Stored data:
/-- Held packets act directly after the reset at their step's start (R461). -/
def State.applyHeld (s : State) : State :=
  let held := s.syn.hold
  held.foldl (fun s h =>
    let q := SynPacket.ofBytes h.2
    if q.step = s.get F.SCH_STEP.STEP % 65536 then s.applyPacket q else s.stray h.1) s.emptyHolds

/-! ### The job abort -/

/-- Whether this module broadcasts in its erg what comes from the other erg's root: it is the root's partner (R465). -/
def State.partnerRoot (s : State) (q : SynPacket) : Bool :=
  bits q.source 28 1 != s.erg && s.on F.SYN_JOB.VALID && s.get F.SYN_JOB.ROOT == s.moduleNo

/-- The root broadcasts an ABORT or ABORT_RELEASE unchanged, and sends it to its partner (R463, R465). -/
def State.rootBroadcast (s : State) (pkt : Bytes) : State :=
  let s := s.tc0Bcast 72 pkt
  if s.on F.SYN_JOB.MIRROR then s.tc0To 72 s.moduleNo (1 - s.erg) pkt else s

/-- Whether this module is the job root. -/
def State.isRoot (s : State) : Bool := s.on F.SYN_JOB.VALID && s.get F.SYN_JOB.ROOT == s.moduleNo

/-- A halt is recorded: the module aborts at the next tick it marks (R464). -/
def State.recordHaltPacket (s : State) : State := s.onSched fun c => { c with haltAt := some (s.now 72) }

/-- An ABORT for the current step is accepted (R103, R463, R464). The module's own one coming back is recorded already. -/
def State.acceptAbort (s : State) (pkt : Bytes) : State :=
  let q := SynPacket.ofBytes pkt
  let erg := bits q.source 28 1
  let module := bits q.source 16 12
  if erg = s.erg ∧ module = s.moduleNo then s
  else
    let s := if !s.active then s
      else if s.sched.broken then s.flag F.SCH_EVENTS.EXTRA_BREAK
      else
        let s := s.recordBreak q.segment q.cause q.unit erg module q.tick
        if q.halt then s else s.abortStep
    let s := if q.halt then s.recordHaltPacket else s
    if s.partnerRoot q then s.tc0Bcast 72 pkt
    else if s.isRoot then
      let s := s.rootBroadcast pkt
      if q.halt then s else s.onSched fun c => { c with release := true }
    else s

/-- Whether a packet names the module's current step (R463). -/
def State.thisStep (s : State) (q : SynPacket) : Bool := q.step == s.get F.SCH_STEP.STEP % 65536

/-- An ABORT packet arrives. -/
def State.receiveAbort (s : State) (pkt : Bytes) : State :=
  let q := SynPacket.ofBytes pkt
  if !crcHolds 64 pkt || q.type != 0x13 || !s.thisStep q then s.stray 0 else s.acceptAbort pkt

/-- The release aborts the step if nothing has, and fixes the replay tick (R103, R463). -/
def State.acceptRelease (s : State) (q : SynPacket) : State :=
  let s := if s.active && !s.sched.broken then
      (s.recordBreak s.lowestSegment 0 0 (bits q.source 28 1) (bits q.source 16 12) (s.now 72)).abortStep
    else s
  (s.flag F.SCH_EVENTS.BREAK_REMOTE).onSched fun c => { c with replayTick := some q.tick }

/-- An ABORT_RELEASE packet arrives. -/
def State.receiveRelease (s : State) (pkt : Bytes) : State :=
  let q := SynPacket.ofBytes pkt
  if !crcHolds 64 pkt || q.type != 0x14 || !s.thisStep q then s.stray 0
  else
    let s := s.acceptRelease q
    if s.partnerRoot q then s.tc0Bcast 72 pkt else s

/-! ### Commands -/

def execSignal (die : Nat) (p : BitVec 192) (s : State) : Host.Outcome State Fault Refusal :=
  act (.signal die p) s fun s => s.signalOp (synUnit die) p

def execWait (die : Nat) (p : BitVec 192) (s : State) : Host.Outcome State Fault Refusal :=
  act (.wait die p) s fun s => s.waitOpOf (synUnit die) p

def execBar (die : Nat) (p : BitVec 192) (s : State) : Host.Outcome State Fault Refusal :=
  act (.bar die p) s fun s => s.barOp (synUnit die) p

def execSynObjSignal (die obj core v : Nat) (s : State) : Host.Outcome State Fault Refusal :=
  act (.synObjSignal die obj core v) s fun s => s.coreSignal die obj core v

def execSynWaitTimeout (die obj w : Nat) (s : State) : Host.Outcome State Fault Refusal :=
  act (.synWaitTimeout die obj w) s fun s => s.waitTimeout die obj w

def execSignalPacket (pkt : Bytes) (s : State) : Host.Outcome State Fault Refusal :=
  act (.signalPacket pkt) s fun s => s.receiveSyn 0x10 pkt

def execArrive (pkt : Bytes) (s : State) : Host.Outcome State Fault Refusal :=
  act (.arrive pkt) s fun s => s.receiveSyn 0x11 pkt

def execRelease (pkt : Bytes) (s : State) : Host.Outcome State Fault Refusal :=
  act (.release pkt) s fun s => s.receiveSyn 0x12 pkt

def execAbort (pkt : Bytes) (s : State) : Host.Outcome State Fault Refusal :=
  act (.abort pkt) s fun s => s.receiveAbort pkt

def execAbortRelease (pkt : Bytes) (s : State) : Host.Outcome State Fault Refusal :=
  act (.abortRelease pkt) s fun s => s.receiveRelease pkt

end Sys2Proof.Machine
end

--- EXERCISE AIM ---
The lines from the first of the entries through the line holding "partner (R465). -/" are to be restated word for word, and no others.

--- SOLUTION FOR THIS TASK ---
/-- Held packets act directly after the reset at their step's start (R461). -/
def State.applyHeld (s : State) : State :=
  let held := s.syn.hold
  held.foldl (fun s h =>
    let q := SynPacket.ofBytes h.2
    if q.step = s.get F.SCH_STEP.STEP % 65536 then s.applyPacket q else s.stray h.1) s.emptyHolds

/-! ### The job abort -/

/-- Whether this module broadcasts in its erg what comes from the other erg's root: it is the root's partner (R465). -/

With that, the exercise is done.